Pani dziekan wgłębiła się w dokumenty pocierając
dłonią brodę, co chwilę zerkając na Luizę i Thomasa i wydając z siebie
przeciągłe: „hmmmm”. Kiedy skończyła, odłożyła dokumenty na bok, splotła dłonie
i ponownie spojrzała bacznie na swoich gości.
- a
więc to pan był poszkodowany? – zapytała zwracając się do Thomasa
-
tak – odpowiedział – a skoro tu jestem, to najlepszy dowód na to, że Luiza jest
niewinna – dodał z lekkim uśmiechem. Dziekan najwidoczniej kamień spadł z
serca, bo odwzajemniła uśmiech. Musiała się w duchu ucieszyć, jej szkoła
uniknie skandalu.
- w
takim razie bardzo się cieszę, pani Luizo – zwróciła się do dziewczyny, która już
zaczynała się zastanawiać, czy w ogóle jest tam potrzebna – mam nadzieję, że
już więcej nie dojdzie do podobnych nieporozumień, a pani będzie przynosić
chlubę naszej szkole – dodała z uśmiechem, na co nie wiedzieć czemu, Luiza
wybuchła rechotem, za który chwilkę później musiała przepraszać. Atmosfera
zrobiła się nieco luźniejsza, a pani dziekan odpuszczając z oficjalnego tonu
ucięła sobie pogawędkę z… Thomasem. Okazało się, że często przebywa w Austrii,
ponieważ kocha tam jeździć na nartach i zatrzymuje się u swojego wuja Helmuta.

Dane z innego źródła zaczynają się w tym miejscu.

theorem RoundTrip.yield (e : Bool) : RoundTrip.Statement (.yield e) := by
  intro _ _
  have hwd : encode (.yield e) = pack [22, 2, 7, 1] [0, 1, 114, e.toNat] := by
    show word e 0x72400000 [] = _
    simp only [word, put, eBit_eq, pack]
    generalize e.toNat = v3; omega
  have hfit : Fits [22, 2, 7, 1] [0, 1, 114, e.toNat] := ⟨by decide, by decide, by decide, e.toNat_lt, trivial⟩
  revert hwd hfit; generalize encode _ = wd; intro hw hfit
  have hwd := And.intro hw (show ([22, 2, 7, 1] : List Nat).length = ([0, 1, 114, e.toNat] : List Nat).length from rfl)
  have h32 : wd % 2 ^ 32 = wd := pkw hwd hfit rfl
  have k0 : wd % 2 ^ 22 = 0 := pk0 hwd hfit rfl rfl
  have k1 : wd / 2 ^ 22 % 2 ^ 2 = 1 := pk hwd hfit 1 rfl rfl rfl
  have hm : wd / 2 ^ 24 % 2 ^ 7 = 114 := pk hwd hfit 2 rfl rfl rfl
  have he : bit wd 31 = e := bit_eq (pk hwd hfit 3 rfl rfl rfl)
  rw [short_72 hm, h32]
  simp only [decMajor72, k0, k1, he, and_self, ite_true, ite_false, reduceIte]

theorem RoundTrip.nop (e : Bool) : RoundTrip.Statement (.nop e) := by
  intro _ _
  have hwd : encode (.nop e) = pack [22, 2, 7, 1] [0, 2, 114, e.toNat] := by
    show word e 0x72800000 [] = _
    simp only [word, put, eBit_eq, pack]
    generalize e.toNat = v3; omega
  have hfit : Fits [22, 2, 7, 1] [0, 2, 114, e.toNat] := ⟨by decide, by decide, by decide, e.toNat_lt, trivial⟩
  revert hwd hfit; generalize encode _ = wd; intro hw hfit
  have hwd := And.intro hw (show ([22, 2, 7, 1] : List Nat).length = ([0, 2, 114, e.toNat] : List Nat).length from rfl)
  have h32 : wd % 2 ^ 32 = wd := pkw hwd hfit rfl
  have k0 : wd % 2 ^ 22 = 0 := pk0 hwd hfit rfl rfl
  have k1 : wd / 2 ^ 22 % 2 ^ 2 = 2 := pk hwd hfit 1 rfl rfl rfl
  have hm : wd / 2 ^ 24 % 2 ^ 7 = 114 := pk hwd hfit 2 rfl rfl rfl
  have he : bit wd 31 = e := bit_eq (pk hwd hfit 3 rfl rfl rfl)
  rw [short_72 hm, h32]
  simp only [decMajor72, k0, k1, he, and_self, ite_true, ite_false, reduceIte]

theorem RoundTrip.halt (e : Bool) : RoundTrip.Statement (.halt e) := by
  intro _ _
  have hwd : encode (.halt e) = pack [22, 2, 7, 1] [0, 3, 114, e.toNat] := by
    show word e 0x72C00000 [] = _
    simp only [word, put, eBit_eq, pack]
    generalize e.toNat = v3; omega
  have hfit : Fits [22, 2, 7, 1] [0, 3, 114, e.toNat] := ⟨by decide, by decide, by decide, e.toNat_lt, trivial⟩
  revert hwd hfit; generalize encode _ = wd; intro hw hfit
  have hwd := And.intro hw (show ([22, 2, 7, 1] : List Nat).length = ([0, 3, 114, e.toNat] : List Nat).length from rfl)
  have h32 : wd % 2 ^ 32 = wd := pkw hwd hfit rfl
  have k0 : wd % 2 ^ 22 = 0 := pk0 hwd hfit rfl rfl
  have k1 : wd / 2 ^ 22 % 2 ^ 2 = 3 := pk hwd hfit 1 rfl rfl rfl
  have hm : wd / 2 ^ 24 % 2 ^ 7 = 114 := pk hwd hfit 2 rfl rfl rfl
  have he : bit wd 31 = e := bit_eq (pk hwd hfit 3 rfl rfl rfl)
  rw [short_72 hm, h32]
  simp only [decMajor72, k0, k1, he, and_self, ite_true, ite_false, reduceIte]

theorem RoundTrip.pwrhint (e : Bool) (a : BitVec 6) (k : BitVec 4) : RoundTrip.Statement (.pwrhint e a k) := by
  intro _ _
  have hwd : encode (.pwrhint e a k) = pack [8, 4, 6, 6, 7, 1] [0, k.toNat, a.toNat, 0, 115, e.toNat] := by
    show word e 0x73000000 [put a 12, put k 8] = _
    simp only [word, put, eBit_eq, pack]
    generalize k.toNat = v1; generalize a.toNat = v2; generalize e.toNat = v5; omega
  have hfit : Fits [8, 4, 6, 6, 7, 1] [0, k.toNat, a.toNat, 0, 115, e.toNat] := ⟨by decide, k.isLt, a.isLt, by decide, by decide, e.toNat_lt, trivial⟩
  revert hwd hfit; generalize encode _ = wd; intro hw hfit
  have hwd := And.intro hw (show ([8, 4, 6, 6, 7, 1] : List Nat).length = ([0, k.toNat, a.toNat, 0, 115, e.toNat] : List Nat).length from rfl)
  have h32 : wd % 2 ^ 32 = wd := pkw hwd hfit rfl
  have k0 : wd % 2 ^ 8 = 0 := pk0 hwd hfit rfl rfl
  have f1 : fld wd 8 4 = k := fld_eq (pk hwd hfit 1 rfl rfl rfl)
  have f2 : fld wd 12 6 = a := fld_eq (pk hwd hfit 2 rfl rfl rfl)
  have k3 : wd / 2 ^ 18 % 2 ^ 6 = 0 := pk hwd hfit 3 rfl rfl rfl
  have hm : wd / 2 ^ 24 % 2 ^ 7 = 115 := pk hwd hfit 4 rfl rfl rfl
  have he : bit wd 31 = e := bit_eq (pk hwd hfit 5 rfl rfl rfl)
  rw [short_73 hm, h32]
  simp only [decMajor73, k0, f1, f2, k3, he, and_self, ite_true, ite_false, reduceIte]

theorem RoundTrip.syswrVcfg (e : Bool) (d : BitVec 6) : RoundTrip.Statement (.syswrVcfg e d) := by
  intro _ _
  have hwd : encode (.syswrVcfg e d) = pack [12, 6, 6, 7, 1] [2, 1, d.toNat, 112, e.toNat] := by
    show word e 0x70001002 [put d 18] = _
    simp only [word, put, eBit_eq, pack]
    generalize d.toNat = v2; generalize e.toNat = v4; omega
  have hfit : Fits [12, 6, 6, 7, 1] [2, 1, d.toNat, 112, e.toNat] := ⟨by decide, by decide, d.isLt, by decide, e.toNat_lt, trivial⟩
  revert hwd hfit; generalize encode _ = wd; intro hw hfit
  have hwd := And.intro hw (show ([12, 6, 6, 7, 1] : List Nat).length = ([2, 1, d.toNat, 112, e.toNat] : List Nat).length from rfl)
  have h32 : wd % 2 ^ 32 = wd := pkw hwd hfit rfl
  have k0 : wd % 2 ^ 12 = 2 := pk0 hwd hfit rfl rfl
  have k1 : wd / 2 ^ 12 % 2 ^ 6 = 1 := pk hwd hfit 1 rfl rfl rfl
  have f2 : fld wd 18 6 = d := fld_eq (pk hwd hfit 2 rfl rfl rfl)
  have hm : wd / 2 ^ 24 % 2 ^ 7 = 112 := pk hwd hfit 3 rfl rfl rfl
  have he : bit wd 31 = e := bit_eq (pk hwd hfit 4 rfl rfl rfl)
  rw [short_70 hm, h32]
  simp only [decMajor70, k0, k1, f2, he, and_self, ite_true, ite_false, reduceIte]

theorem RoundTrip.fqdone (e : Bool) (d : BitVec 6) : RoundTrip.Statement (.fqdone e d) := by
  intro _ _
  have hwd : encode (.fqdone e d) = pack [12, 6, 6, 7, 1] [81, 1, d.toNat, 112, e.toNat] := by
    show word e 0x70001051 [put d 18] = _
    simp only [word, put, eBit_eq, pack]
    generalize d.toNat = v2; generalize e.toNat = v4; omega
  have hfit : Fits [12, 6, 6, 7, 1] [81, 1, d.toNat, 112, e.toNat] := ⟨by decide, by decide, d.isLt, by decide, e.toNat_lt, trivial⟩
  revert hwd hfit; generalize encode _ = wd; intro hw hfit
  have hwd := And.intro hw (show ([12, 6, 6, 7, 1] : List Nat).length = ([81, 1, d.toNat, 112, e.toNat] : List Nat).length from rfl)
  have h32 : wd % 2 ^ 32 = wd := pkw hwd hfit rfl
  have k0 : wd % 2 ^ 12 = 81 := pk0 hwd hfit rfl rfl
  have k1 : wd / 2 ^ 12 % 2 ^ 6 = 1 := pk hwd hfit 1 rfl rfl rfl
  have f2 : fld wd 18 6 = d := fld_eq (pk hwd hfit 2 rfl rfl rfl)
  have hm : wd / 2 ^ 24 % 2 ^ 7 = 112 := pk hwd hfit 3 rfl rfl rfl
  have he : bit wd 31 = e := bit_eq (pk hwd hfit 4 rfl rfl rfl)
  rw [short_70 hm, h32]
  simp only [decMajor70, k0, k1, f2, he, Nat.reduceEqDiff, and_self, ite_true, ite_false, reduceIte]

/-- An immediate that a long form splits over its words. -/
theorem imm_eq {w : Nat} {imm : BitVec 32} (h1 : w % 2 ^ 4 = (imm.extractLsb' 28 4).toNat)
    (h2 : w / 2 ^ 32 % 2 ^ 28 = (imm.extractLsb' 0 28).toNat) :
    BitVec.ofNat 32 (w % 2 ^ 4 * 2 ^ 28 + w / 2 ^ 32 % 2 ^ 28) = imm := by
  rw [h1, h2]; apply BitVec.eq_of_toNat_eq
  have := imm.isLt
  simp only [BitVec.extractLsb'_toNat, BitVec.toNat_ofNat, Nat.shiftRight_eq_div_pow]; omega

theorem Dec.isOk_ok {r : Dec} (h : r.isOk = true) : ∃ i, r = .ok i := by cases r <;> simp_all [Dec.isOk]

theorem bodyOk_ok {x : BitVec 4} {b : BitVec 24} (h : bodyOk x b = true) :
    ∃ i, decodeShort ((0x60 + x.toNat) * 2 ^ 24 + b.toNat) = .ok i := Dec.isOk_ok h

theorem long_78 {w : Nat} (h : w / 2 ^ 24 % 2 ^ 7 = 0x78) : decode w = decLongScalar w := by unfold decode; rw [h]; rfl

theorem long_79 {w : Nat} (h : w / 2 ^ 24 % 2 ^ 7 = 0x79) : decode w = decLongVector w := by unfold decode; rw [h]; rfl

theorem long_7A {w : Nat} (h : w / 2 ^ 24 % 2 ^ 7 = 0x7A) : decode w = decLongMemory w := by unfold decode; rw [h]; rfl

theorem long_7B {w : Nat} (h : w / 2 ^ 24 % 2 ^ 7 = 0x7B) : decode w = decLongMatrix w := by unfold decode; rw [h]; rfl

Ponadto bardzo cieszyła się, że Luiza może przebywać w „tym pięknym kraju” i
dodała, że „bardzo chciałaby być na jej miejscu”. No cóż, teraz Luiza bardzo
chętnie mogłaby się zamienić.
-
bardzo dziękuję za fatygę – zaćwierkała pani dziekan – ale pozwolą państwo, ze
dokumenty sobie zostawię – dodała podnosząc się z miejsca, aby pożegnać swoich
gości
-
może zostawić pani teczkę? – zaproponował Thomas – szkoda by było gdyby
dokumenty się pomięły – dodał. Luiza schowała twarz w dłoniach. Skoczkowie byli
gorsi niż dzieci. Przebywając z nimi kompromitacja była nieunikniona.
-
dziękuję! – zawołała Luiza rzucając się Thomasowi na szyję zaraz po tym jak
drzwi gabinetu się za nimi zamknęły.
-
co byś beze mnie zrobiła, co? – zaśmiał się skoczek, teatralnie okręcając się z
Polką wokół własnej osi.
-
ale ta teczka… mogłeś już sobie darować – skarciła go łokciem wbitym w bok.
- a
widziałaś jej konsternację jak mi odmawiała? Myślałem, że tam nie wytrzymam –
wybuchł śmiechem.
- jesteś niemożliwy –
skwitowała go dziewczyna i pociągnęła za sobą do wyjścia.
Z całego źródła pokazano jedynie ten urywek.